Cal Fire eyes close of 2019 wildfire season, upgrades to air fleet

The dry October and November that preceded this week have kept several air attack bases open, and Cal Fire officials don’t expect to put a wrap on the 2019 season until almost Christmas.|

A succession of winter storms and December’s arrival are allowing much of California’s wildland firefighting apparatus to ramp down, including Cal Fire air attack bases, where work is already underway to upgrade the state’s aerial firefighting fleet for next year.

The air base next to Charles M. Schulz-Sonoma County Airport - one of 13 across the state - was fully staffed early this week as one of three still open to cover all of Northern California in case of a wildland fire.

But active operations were largely at a standstill, a sharp contrast from a month ago, when the Kincade fire in Sonoma County was churning through rural acreage outside Windsor and Healdsburg, on its way to becoming the largest California wildfire of the year, at ?77,758 acres. It destroyed 374 structures, including 174 homes.

On Monday, crew members sat around a coffee table inside a break room at the Sonoma base, some scanning their cellphones as they awaited their next assignment. After lunch, they were scheduled to test repairs on the landing gear of two small 1960s-era air tankers housed at the base for fire retardant drops.

“This might be our last hurrah for a little bit,” said Cal Fire Capt. Nick Welch, who leads the local base. “It’s winding down, but you never know what Mother Nature has in store.”

Despite the massive blow delivered by the Kincade fire, California faced one of its lightest fire seasons in nearly a decade, according to Cal Fire statistics. Including federal lands, 252,700 acres burned this year, compared to 1.6 million acres in 2018, and about 670,000 acres in 2017 - a year that included the devastating North ?Bay fires.

Aside from the Kincade fire, only 2,400 acres burned in 2019 across Sonoma, Lake, Marin, Mendocino, Napa and Solano counties.

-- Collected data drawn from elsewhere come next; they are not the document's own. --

-- ==== Sys2Proof/Tests/Slice0.lean ====
section
/-! SUPPORT. The model's own tests: the well-formedness smoke test, one decoding per constructor from words written out from
30_encoding.md R127, single steps whose expected values are those of 95_test_vectors.md (the vector's id stands in each
name), and a witness for every statement that has hypotheses. -/

namespace Sys2Proof.Tests
open Sys2Proof.Machine Sys2Proof.Spec

/-- The reset state with a driver that issues cycles and nothing else. -/
def cycling : State := { State.reset with afterwards := .repeats .executeCycle [] }

/-- That state with a word at 0x200. -/
def at200 (w : Word) : State := { cycling with mem := [(0x200, highByte w), (0x201, lowByte w)] }

/-- What a step leaves in some fields, if it answers a next state. -/
def seen {α : Type} (f : State → α) : Outcome → Option α
  | .next t => some (f t)
  | .fault _ => none
  | .refused _ => none

/-- The fault a step stops with, without the state it leaves. -/
def faultAddr : Outcome → Option Word
  | .fault (.memOutOfRange a _) => some a
  | _ => none

/-! ### Well-formedness: an ill-formed term for each check -/

theorem test_sys_with_low_byte_e0_is_ill_formed : (Instr.sys 0x0E0#12).wf = false := by decide
theorem test_sys_with_low_byte_ee_is_ill_formed : (Instr.sys 0x3EE#12).wf = false := by decide
theorem test_sys_with_another_low_byte_is_well_formed : (Instr.sys 0x0E1#12).wf = true := by decide
theorem test_capacity_zero_is_ill_formed : ({ Config.standard with stackCapacity := 0 }).wf = false := by decide
theorem test_no_memory_is_ill_formed : ({ Config.standard with memSize := 0 }).wf = false := by decide
theorem test_unsorted_memory_is_ill_formed : ¬ Memory.wf [(0x201, 0x00#8), (0x200, 0x00#8)] := by decide
theorem test_doubled_memory_is_ill_formed : ¬ Memory.wf [(0x200, 0x00#8), (0x200, 0x01#8)] := by decide
theorem test_byte_beyond_memory_is_ill_formed : ¬ Memory.below 4096 [(0x1000, 0x00#8)] := by decide
theorem test_unsorted_pixels_are_ill_formed : ¬ pixelsSorted [(0, 1), (5, 0)] := by decide
theorem test_pixel_off_the_grid_is_ill_formed : ¬ pixelsOnGrid Config.standard [(64, 0)] := by decide

/-! ### Decoding, from R127 -/

theorem test_decode_family_zero :
    decode 0b0000000011100000#16 = .instr (.cls 0x0#4) ∧ decode 0x01E0#16 = .instr (.cls 0x1#4) ∧
    decode 0b0000000011101110#16 = .instr (.ret 0x0#4) ∧ decode 0x0FEE#16 = .instr (.ret 0xF#4) ∧
    decode 0b0000000100100011#16 = .instr (.sys 0x123#12) ∧ decode 0x00E1#16 = .instr (.sys 0x0E1#12) := by decide
theorem test_decode_addresses :
    decode 0b0001001000000100#16 = .instr (.jp 0x204#12) ∧ decode 0b0010001000001010#16 = .instr (.call 0x20A#12) ∧
    decode 0b1010001100000000#16 = .instr (.ldI 0x300#12) ∧ decode 0b1011010100000000#16 = .instr (.jpV0 0x500#12) := by decide
theorem test_decode_bytes :
    decode 0b0011000100000000#16 = .instr (.seImm 0x1#4 0x00#8) ∧
    decode 0b0100001000001000#16 = .instr (.sneImm 0x2#4 0x08#8) ∧
    decode 0b0110101010011100#16 = .instr (.ldImm 0xA#4 0x9C#8) ∧
    decode 0b0111000111111111#16 = .instr (.addImm 0x1#4 0xFF#8) ∧
    decode 0b1100001000001111#16 = .instr (.rnd 0x2#4 0x0F#8) := by decide
theorem test_decode_register_pairs :
    decode 0b0101001101000000#16 = .instr (.seReg 0x3#4 0x4#4) ∧ decode 0b1001001101000000#16 = .instr (.sneReg 0x3#4 0x4#4) ∧
    decode 0b1101000100101111#16 = .instr (.drw 0x1#4 0x2#4 0xF#4) := by decide
theorem test_decode_family_eight :
    decode 0b1000000100100000#16 = .instr (.ldReg 0x1#4 0x2#4) ∧ decode 0b1000000100100001#16 = .instr (.orReg 0x1#4 0x2#4) ∧
    decode 0b1000000100100010#16 = .instr (.andReg 0x1#4 0x2#4) ∧ decode 0b1000000100100011#16 = .instr (.xorReg 0x1#4 0x2#4) ∧
    decode 0b1000000100100100#16 = .instr (.addReg 0x1#4 0x2#4) ∧ decode 0b1000000100100101#16 = .instr (.subReg 0x1#4 0x2#4) ∧
    decode 0b1000000100100110#16 = .instr (.shr 0x1#4 0x2#4) ∧ decode 0b1000000100100111#16 = .instr (.subnReg 0x1#4 0x2#4) ∧
    decode 0b1000000100101110#16 = .instr (.shl 0x1#4 0x2#4) := by decide
theorem test_decode_families_e_and_f :
    decode 0b1110010110011110#16 = .instr (.skp 0x5#4) ∧ decode 0b1110010110100001#16 = .instr (.sknp 0x5#4) ∧
    decode 0b1111010000000111#16 = .instr (.ldVxDT 0x4#4) ∧ decode 0b1111001100001010#16 = .instr (.ldVxK 0x3#4) ∧
    decode 0b1111010000010101#16 = .instr (.ldDTVx 0x4#4) ∧ decode 0b1111010000011000#16 = .instr (.ldSTVx 0x4#4) ∧
    decode 0b1111001100011110#16 = .instr (.addI 0x3#4) ∧ decode 0b1111001100101001#16 = .instr (.ldF 0x3#4) ∧
    decode 0b1111101000110011#16 = .instr (.ldB 0xA#4) ∧ decode 0b1111000101010101#16 = .instr (.dump 0x1#4) ∧
    decode 0b1111001001100101#16 = .instr (.load 0x2#4) := by decide
theorem test_decode_D6_to_D10_unrecognized :
    decode 0x5121#16 = .unrecognized 0x5121#16 ∧ decode 0x8128#16 = .unrecognized 0x8128#16 ∧
    decode 0x812F#16 = .unrecognized 0x812F#16 ∧ decode 0x9121#16 = .unrecognized 0x9121#16 ∧
    decode 0xE19F#16 = .unrecognized 0xE19F#16 ∧ decode 0xF100#16 = .unrecognized 0xF100#16 ∧
    decode 0xF1FF#16 = .unrecognized 0xF1FF#16 ∧ decode 0xF075#16 = .unrecognized 0xF075#16 := by decide
theorem test_decode_bytes_big_endian_with_rest :
    decodeBytes [0x6A#8, 0x9C#8, 0x12#8] = (.instr (.ldImm 0xA#4 0x9C#8), [0x12#8]) := by decide
theorem test_decode_truncated : decodeBytes [0x6A#8] = (.truncated [0x6A#8], []) := by decide
theorem test_decode_table_word : decodeTableWord 16 0xD12F = some (.drw 0x1#4 0x2#4 0xF#4) := by decide
theorem test_encode_bytes_big_endian : encodeBytes (.call 0x20A#12) = [0x22#8, 0x0A#8] := by decide
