-- ==== Sys2Proof/Machine/Step.lean ====
section
/-! DEFINITION. Machine/Step.lean: one step of the machine, and where a word of the opcode table is placed for it. -/

namespace Sys2Proof.Machine

/-- One step of the whole block (41_engine_fsm.md R140), its inputs taken from the state's schedules. -/
def step (s : State) : Host.Outcome State Fault Refusal := stepFromInputs s

/-- The state whose next step runs the operation of a word of the opcode table. A CSR word becomes the host's next
transaction; an FSM word is a key that the engine forms itself, so what it is formed from is set. A word that
is no frame leaves the state alone. -/
def State.withFetchWord (s : State) (nbits w : Nat) : State :=
  match frameOfTableWord nbits w with
  | none => s
  | some f => s.placeFrame f

end Sys2Proof.Machine
end

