-- ==== Sys2Proof/Laws/Memory.lean ====
section
/-! SUPPORT. Laws/Memory.lean: what a byte and a word written to the target's memory do to every byte of it, and that each
keeps the canonical form. -/

namespace Sys2Proof.Machine

theorem Memory.read_write (m : Memory) (a b : Nat) (v : Byte) :
    (m.write a v).read b = if b = a then some v else m.read b := by
  induction m with
  | nil => simp only [Memory.write, Memory.read, eq_comm (a := a)]
  | cons c rest ih =>
    obtain ⟨d, w⟩ := c
    simp only [Memory.write]
    split
    · simp only [Memory.read, eq_comm (a := a)]
    · split
      · subst a
        simp only [Memory.read, eq_comm (a := d)]
        split <;> rfl
      · simp only [Memory.read, ih]
        by_cases h : d = b
        · rw [if_pos h, if_neg (by omega), if_pos h]
        · simp only [if_neg h]

/-- The addresses of a memory after a write: the old ones and the one written. -/
theorem Memory.mem_write {m : Memory} {a : Nat} {v : Byte} {c : Host.Cell} (h : c ∈ m.write a v) :
    c = (a, v) ∨ c ∈ m := by
  induction m with
  | nil => simpa [Memory.write] using h
  | cons d rest ih =>
    simp only [Memory.write] at h
    split at h
    · simpa using h
    · split at h
      · rcases List.mem_cons.1 h with h | h
        · exact .inl h
        · exact .inr (List.mem_cons_of_mem _ h)
      · rcases List.mem_cons.1 h with h | h
        · exact .inr (h ▸ List.mem_cons_self)
        · exact (ih h).imp_right (List.mem_cons_of_mem _)

theorem Memory.write_wf {m : Memory} (hm : m.wf) (a : Nat) (v : Byte) : (m.write a v).wf := by
  induction m with
  | nil => simp [Memory.write, Memory.wf]
  | cons c rest ih =>
    obtain ⟨hc, hrest⟩ := List.pairwise_cons.1 hm
    simp only [Memory.write]
    split
    · next hlt =>
      refine List.pairwise_cons.2 ⟨fun d hd => ?_, hm⟩
      rcases List.mem_cons.1 hd with rfl | hd
      · exact hlt
      · exact hlt.trans (hc d hd)
    · split
      · next h => exact List.pairwise_cons.2 ⟨fun d hd => h ▸ hc d hd, hrest⟩
      · next h₁ h₂ =>
        refine List.pairwise_cons.2 ⟨fun d hd => ?_, ih hrest⟩
        rcases Memory.mem_write hd with rfl | hd
        · show c.1 < a
          omega
        · exact hc d hd

theorem Memory.writeBytes_wf {m : Memory} (hm : m.wf) (p : Params) (waddr data n : Nat) :
    (m.writeBytes p waddr data n).wf := by
  induction n with
  | zero => exact hm
  | succ n ih => exact Memory.write_wf ih _ _

theorem Memory.writeWord_wf {m : Memory} (hm : m.wf) (p : Params) (waddr data : Nat) :
    (m.writeWord p waddr data).wf :=
  Memory.writeBytes_wf hm p waddr data _

theorem Memory.read_writeBytes (p : Params) (m : Memory) (waddr data n a : Nat) :
    (m.writeBytes p waddr data n).read a =
      if byteAddr p waddr ≤ a ∧ a < byteAddr p waddr + n then some (wordByte p data (a - byteAddr p waddr))
      else m.read a := by
  induction n with
  | zero =>
    have : ¬(byteAddr p waddr ≤ a ∧ a < byteAddr p waddr + 0) := by omega
    rw [if_neg this, Memory.writeBytes]
  | succ n ih =>
    rw [Memory.writeBytes, Memory.read_write, ih]
    by_cases h : a = byteAddr p waddr + n
    · subst h
      simp
    · by_cases h' : byteAddr p waddr ≤ a ∧ a < byteAddr p waddr + n
      · rw [if_neg h, if_pos h', if_pos (by omega)]
      · rw [if_neg h, if_neg h', if_neg (by omega)]

/-- Every byte of memory after a word write: the word's bytes big-endian, all others as before. -/
theorem Memory.read_writeWord (p : Params) (m : Memory) (waddr data a : Nat) :
    (m.writeWord p waddr data).read a =
      if byteAddr p waddr ≤ a ∧ a < byteAddr p waddr + p.wordBytes then
        some (wordByte p data (a - byteAddr p waddr))
      else m.read a :=
  Memory.read_writeBytes p m waddr data _ a

theorem replay_append (p : Params) (log : List WriteEntry) (e : WriteEntry) :
    replay p (log ++ [e]) = (replay p log).writeWord p e.waddr e.data := by
  simp [replay]

theorem replay_wf (p : Params) (log : List WriteEntry) : (replay p log).wf := by
  induction log using List.reverseRecOn with
  | nil => exact List.Pairwise.nil
  | append_singleton log e ih => rw [replay_append]; exact Memory.writeWord_wf ih _ _ _

end Sys2Proof.Machine
end

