/-! ### What a reader sees -/

theorem targetByte_append (p : Params) (log : List WriteEntry) (e : WriteEntry) (a : Nat) :
    targetByte p (log ++ [e]) a = (e.byteAt p a).or (targetByte p log a) :=
  List.foldl_append

/-- A word at the target puts its own bytes over those that were there (20_memory.md R52). -/
theorem Memory.read_writeWord_entry (p : Params) (m : Memory) (e : WriteEntry) (a : Nat) :
    (m.writeWord p e.waddr e.data).read a = (e.byteAt p a).or (m.read a) := by
  rw [Memory.read_writeWord, WriteEntry.byteAt]
  split <;> rfl

/-- The last entry of a log for an address holds the byte that performing the log leaves there (R180). -/
theorem targetByte_eq_read_replay (p : Params) (log : List WriteEntry) (a : Nat) :
    targetByte p log a = (replay p log).read a := by
  induction log using List.reverseRecOn with
  | nil => rfl
  | append_singleton log e ih => rw [targetByte_append, replay_append, Memory.read_writeWord_entry, ih]

/-- Once every write is visible, a reader sees the whole log (20_memory.md R61). -/
theorem seenByte_of_visible {vis : WriteEntry → Nat} {log : List WriteEntry} {now : Nat}
    (h : ∀ e ∈ log, vis e ≤ now) (p : Params) (a : Nat) : seenByte vis p log now a = targetByte p log a := by
  have hall : log.filter (fun e => vis e ≤ now) = log := List.filter_eq_self.2 fun e he => decide_eq_true (h e he)
  rw [seenByte, hall]

/-- Settles O60: a reader sees the whole log, and the model's memory is its replay. -/
theorem visibleTargetIsMemory : Obligations.VisibleTargetIsMemory := by
  intro s vis ⟨_, hmem⟩ hvis a
  have hread : targetByte s.cfg s.writeLog a = s.mem.read a := by rw [hmem, targetByte_eq_read_replay]
  exact ⟨(seenByte_of_visible hvis s.cfg a).trans hread, hread⟩

/-! ### A fair bus -/

/-- The rest of a run under a fair bus is one under a fair bus. -/
theorem busFair_step {s t : State} (hf : s.BusFair) (h : step s = .next t) : t.BusFair := by
  intro n u hu ha
  obtain ⟨m, v, hm, hv, hacc⟩ := hf (n + 1) u (reaches_succ.2 ⟨t, h, hu⟩) ha
  obtain ⟨m, rfl⟩ := Nat.exists_eq_succ_of_ne_zero (Nat.ne_zero_of_lt hm)
  obtain ⟨w, hw, hv⟩ := reaches_succ.1 hv
  cases h.symm.trans hw
  exact ⟨m, v, Nat.le_of_succ_le_succ hm, hv, hacc⟩

/-- How many words the running burst still has to write, the one on offer among them. -/
def State.wordsLeft (s : State) : Nat := s.burstLength - s.wordsWritten

/-- A running burst in range (10_state.md R39), with no reset to come and a fair bus. -/
structure State.Running (s : State) : Prop where
  active : s.currentState = .active
  lat_size : s.latSize < 2 ^ s.cfg.burstSizeW
  in_range : s.wordsWritten < s.burstLength
  no_reset : s.NoReset
  fair : s.BusFair
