-- ==== Sys2Proof/Syntax.lean ====
section
/-! DEFINITION. The six commands of KDMX as syntax, and the frames that carry them (spec 30_encoding.md R80–R91). -/

namespace Sys2Proof

/-- Where an opcode arrives (R80): the command port, driven by MAIN, or the tick input, driven by TickSource. -/
inductive Port where
  | command
  | tick
  deriving DecidableEq, Repr

/-- A frame (R80): one opcode byte and a payload, delivered whole with its length. -/
structure Frame where
  opcode : Byte
  payload : List Byte
  deriving DecidableEq, Repr

/-- A frame as the bytes on the port, opcode first. -/
def Frame.bytes (f : Frame) : List Byte := f.opcode :: f.payload

/-- A group descriptor as a frame holds it (R84): the base, and the raw first-pin byte with its bits 7:3 unchecked. -/
structure GroupOp where
  base : PortBase
  first : Byte
  deriving DecidableEq, Repr

/-- One constructor per row of opcode_table.json. Operands are the raw payload bytes: an operand code outside its range
is a legal frame that its command answers with an error (R91). A length byte (M, NV, NP) is the length of its list. -/
inductive Instr where
  /-- KS_CONFIGURE: GEOM, K, line group, column group, MAP (R85). -/
  | ksConfigure (geom k : Byte) (lines cols : GroupOp) (map : List Byte)
  /-- KS_POLL: no operand (R86). -/
  | ksPoll
  /-- MD_CONFIGURE: NDIG, POL (R87). -/
  | mdConfigure (ndig pol : Byte)
  /-- MD_SETPORTS: data group, control group with controlFirstPin, ACT (R88). -/
  | mdSetPorts (data ctrl : GroupOp) (act : Byte)
  /-- MD_UPDATE: VAL, PT (R89). -/
  | mdUpdate (vals pts : List Byte)
  /-- MD_ADVANCE: the tick, no operand (R90). -/
  | mdAdvance
  deriving DecidableEq, Repr

/-- The port an instruction arrives on (R82): MD_ADVANCE on the tick input only, every other on the command port. -/
def Instr.port : Instr → Port
  | .ksConfigure _ _ _ _ _ => .command
  | .ksPoll => .command
  | .mdConfigure _ _ => .command
  | .mdSetPorts _ _ _ => .command
  | .mdUpdate _ _ => .command
  | .mdAdvance => .tick

end Sys2Proof
end

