-- ==== Sys2Proof/Machine/Display.lean ====
section
/-! DEFINITION. The MD commands (spec 41_display.md): MD_CONFIGURE and MD_SETPORTS, one micro-step each; MD_UPDATE, whose
meaning is the micro-step that `md.uphase` (SWAP) or `md.maskedDue` (MASK) names; and MD_ADVANCE, the tick. -/

namespace Sys2Proof.Machine

/-- `GpioWrite(xb, xf + a, !md.act)` if md.activeDigit is some a (R151, R155, R164). -/
def deselect (s : State) : Out :=
  match s.md.activeDigit with
  | none => .next s
  | some a => gpioWrite .md s.md.ctrlGrp.base (s.md.ctrlGrp.first.toNat + a) s.md.act.inv s

/-- The deselect of a bound display, before a new configuration or binding (R151, R155). -/
def deselectBound (s : State) : Out := if s.md.portsSet then deselect s else .next s

/-! ### MD_CONFIGURE -/

/-- MD_CONFIG_COMMIT's registers (R151). All 16 entries of the digit buffer read (0, 0). -/
def mdCommitRegs (n : Nat) (pol : Polarity) (s : State) : State :=
  { s with
    md := { s.md with
      activeDigit := none
      portsSet := false
      n := n
      pol := pol
      buf := []
      sel := false
      idx := 0
      uphase := .idle
      maskedDue := false
      configured := true } }

/-- MD_CONFIGURE (R150). -/
def execMdConfigure (ndig pol : Byte) (s : State) : Out :=
  inMain s <|
  match mdValidate ndig pol with
  | .error kind => raise kind 0x00 s
  | .ok q =>
    andThen (deselectBound s) fun s1 =>
    .next (respond .ok 0x00 (mdCommitRegs ndig.toNat q s1))

/-! ### MD_SETPORTS -/

/-- MD_PORTS_COMMIT's registers (R155). -/
def portsCommitRegs (data ctrl : GroupOp) (act : Level) (s : State) : State :=
  { s with
    md := { s.md with
      activeDigit := none
      dataGrp := boundGroup data
      ctrlGrp := boundGroup ctrl
      act := act
      portsSet := true } }

/-- MD_PORTS_INIT (R156): select lines inactive, then outputs; data bus blank, then outputs. -/
def portsInit (s : State) : Out :=
  let ctrlMask := groupMask s.md.ctrlGrp s.md.n
  andThen (gpioWriteRun .md s.md.ctrlGrp.base s.md.ctrlGrp.first.toNat
      (List.replicate s.md.n s.md.act.inv) s) fun s1 =>
  andThen (gpioSetDir .md s.md.ctrlGrp.base ctrlMask ctrlMask s1) fun s2 =>
  andThen (gpioWriteRun .md s.md.dataGrp.base s.md.dataGrp.first.toNat
      (List.replicate Config.portPins (blank s.md.pol)) s2) fun s3 =>
  gpioSetDir .md s.md.dataGrp.base 0xFF 0xFF s3

/-- MD_SETPORTS (R153). -/
def execMdSetPorts (data ctrl : GroupOp) (act : Byte) (s : State) : Out :=
  inMain s <|
  match portsValidate s.params s.md data ctrl act with
  | .error kind => raise kind 0x00 s
  | .ok lv =>
    andThen (deselectBound s) fun s1 =>
    andThen (portsInit (portsCommitRegs data ctrl lv s1)) fun s2 =>
    .next (respond .ok 0x00 s2)

/-! ### MD_UPDATE -/

/-- `md.uphase <- u`. -/
def setUPhase (u : UPhase) (s : State) : State := { s with md := { s.md with uphase := u } }

/-- `ctx.masked <- m`. -/
def setMasked (m : Bool) (s : State) : State := { s with masked := m }

/-- The position of a MASK update between UPD_ENTRY and UPD_MASKED (log entry 6). -/
def setMaskedDue (m : Bool) (s : State) : State := { s with md := { s.md with maskedDue := m } }

/-- `MemWrite(buf[b], i, 1, E(i))` (R158, R160, R162). -/
def writeEntry (vals pts : List Byte) (b : Bool) (i : Nat) (s : State) : Out :=
  match vals[i]?, pts[i]? with
  | some v, some p => bufWrite b i (updateEntry s.params v p).toByte s
  | _, _ => .fault .ramIndex

/-- `writeEntry` at i, i + 1, …, `todo` times (R162). -/
def writeEntries (vals pts : List Byte) (b : Bool) (todo i : Nat) (s : State) : Out :=
  match todo with
  | 0 => .next s
  | n + 1 => andThen (writeEntry vals pts b i s) (writeEntries vals pts b n (i + 1))

/-- UPD_ENTRY (R157). -/
def updEntry (vals pts : List Byte) (s : State) : Out :=
  match updateValidate s.md vals pts with
  | .error kind => raise kind 0x00 s
  | .ok _ =>
    match s.params.cdcScheme with
    | .swap => .next (setUPhase (.write 0) s)
    | .mask => .next (setMaskedDue true s)

/-- WRITE(i) (R160): the shadow buffer's entry i. -/
def updWrite (vals pts : List Byte) (i : Nat) (s : State) : Out :=
  andThen (writeEntry vals pts (!s.md.sel) i s) fun s1 =>
  .next (setUPhase (if i + 1 < s1.md.n then .write (i + 1) else .commit) s1)

/-- COMMIT (R161): the one atomic swap. -/
def updCommit (s : State) : Out :=
  .next (respond .ok 0x00 { s with md := { s.md with sel := !s.md.sel, uphase := .idle } })

/-- UPD_MASKED (R162): the whole copy with the tick masked. -/
def updMasked (vals pts : List Byte) (s : State) : Out :=
  andThen (writeEntries vals pts s.md.sel s.md.n 0 (setMasked true s)) fun s1 =>
  .next (respond .ok 0x00 (setMaskedDue false (setMasked false s1)))

/-- MD_UPDATE (R157, R160–R162): the micro-step the update's position names; UPD_ENTRY when none is under way. -/
def execMdUpdate (vals pts : List Byte) (s : State) : Out :=
  inMain s <|
  if s.md.maskedDue then updMasked vals pts s
  else match s.md.uphase with
    | .idle => updEntry vals pts s
    | .write i => updWrite vals pts i s
    | .commit => updCommit s

/-! ### MD_ADVANCE -/

/-- MD_REFRESH (R164): break, segment bus, make, then the round-robin of R165. -/
def mdRefresh (s : State) : Out :=
  andThen (deselect s) fun s1 =>
  match s1.bufRead s1.md.sel s1.md.idx with
  | none => .fault .ramIndex
  | some b =>
    andThen (gpioWriteRun .md s1.md.dataGrp.base s1.md.dataGrp.first.toNat
        (byteLevels (segOut (Entry.ofByte b) s1.md.pol)) s1) fun s2 =>
    andThen (gpioWrite .md s2.md.ctrlGrp.base (s2.md.ctrlGrp.first.toNat + s2.md.idx) s2.md.act s2) fun s3 =>
    .next { s3 with
      md := { s3.md with activeDigit := some s3.md.idx, idx := (s3.md.idx + 1) % s3.md.n } }

/-- MD_ADVANCE (R163): a no-op unless the unit is configured and its ports are set. -/
def execMdAdvance (s : State) : Out :=
  inTickContext s <|
  if s.md.configured && s.md.portsSet then mdRefresh s else .next s

end Sys2Proof.Machine
end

“It has been one of the slower fire seasons in many, many years,” said Amy Head, a Cal Fire spokeswoman. “The Kincade fire is what bumped us way up. If we had not had that fire, it might have been one of slowest fire seasons in a long time.”

The dry October and November that preceded this week have kept several air attack bases open but Cal Fire officials could put a wrap on the 2019 season by Christmas, depending on shifting and unpredictable weather patterns. The base in Santa Rosa is set to close for the season on Dec. 8.

So while crews are on duty, there’s work to be done.

Out on the tarmac at the Sonoma County Airport, contracted Cal Fire pilots fired up the thundering engines on the pair of dual-?propeller S-2T tankers and taxied out to the runway for simulated takeoffs. There, they mashed the throttle to the speed at liftoff before letting off the gas and returning to base for the mechanic’s once-over of the retooled landing gear.

“Still attached?” Welch said, joking with longtime pilot Bill Buckley, who had stepped out of the cockpit and returned to the ground.

“Yep, still attached, but shaking. It’s just an old airplane,” Buckley said of the tanker, its production date worn off from age. “It needs constant work. You’ve got to look at them all the time.”

But some newer aircraft are joining the fleet.

Cal Fire has secured the first of seven donated C-130 air tankers, which offer more firefighting capacity against the kind of wind-driven fires that have menaced the state in recent years. The four-engine Lockheed Martin aircrafts pack a heavier punch than the agency’s current fleet, with payloads nearly four times that of the S-2Ts.

The 150,000-pound C-130s, passed down from the Coast Guard, still require conversions to add their 4,000-gallon retardant tanks and new paint jobs signifying Cal Fire ownership.

The agency expects the first of the larger tankers to be ready for action in 2021 and the last by 2024. In the meantime it plans to lease one, as it did this year, for the next fire season, said Cal Fire spokesman Scott McLean.

The smaller, more maneuverable planes won’t be retired yet, and are still plenty useful. They will remain stationed across the agency’s air bases, along with scout planes to help guide retardant drops, for initial attacks, boosting Cal Fire’s total aircraft to 60 - the largest for any fire agency in the nation, and likely the world, McLean said.

“It’s definitely complementing our fleet,” he said. “There is a purpose for every aircraft. The fire will dictate to us what the need will be. It all depends on the incident.”

While the air tankers are hand-me-downs, Cal Fire is also buying 12 new Blackhawk helicopters - dubbed “Firehawks” - to replace its dozen Huey helicopters that also date back to the 1960s and use long-lined buckets to make water drops on fires. The new Sikorsky-built choppers, which cost $25 million apiece - an expenditure covered through previously earmarked state funds - will be outfitted with snorkels to slurp up supplies from nearby water bodies. They will also be equipped for the first time with special instruments to assist with night missions, when most firefighting aircraft are grounded.

“What we have now is outstanding,” said Welch. “But to enhance our fleet and our abilities with larger aircraft and new technologies is tremendous.”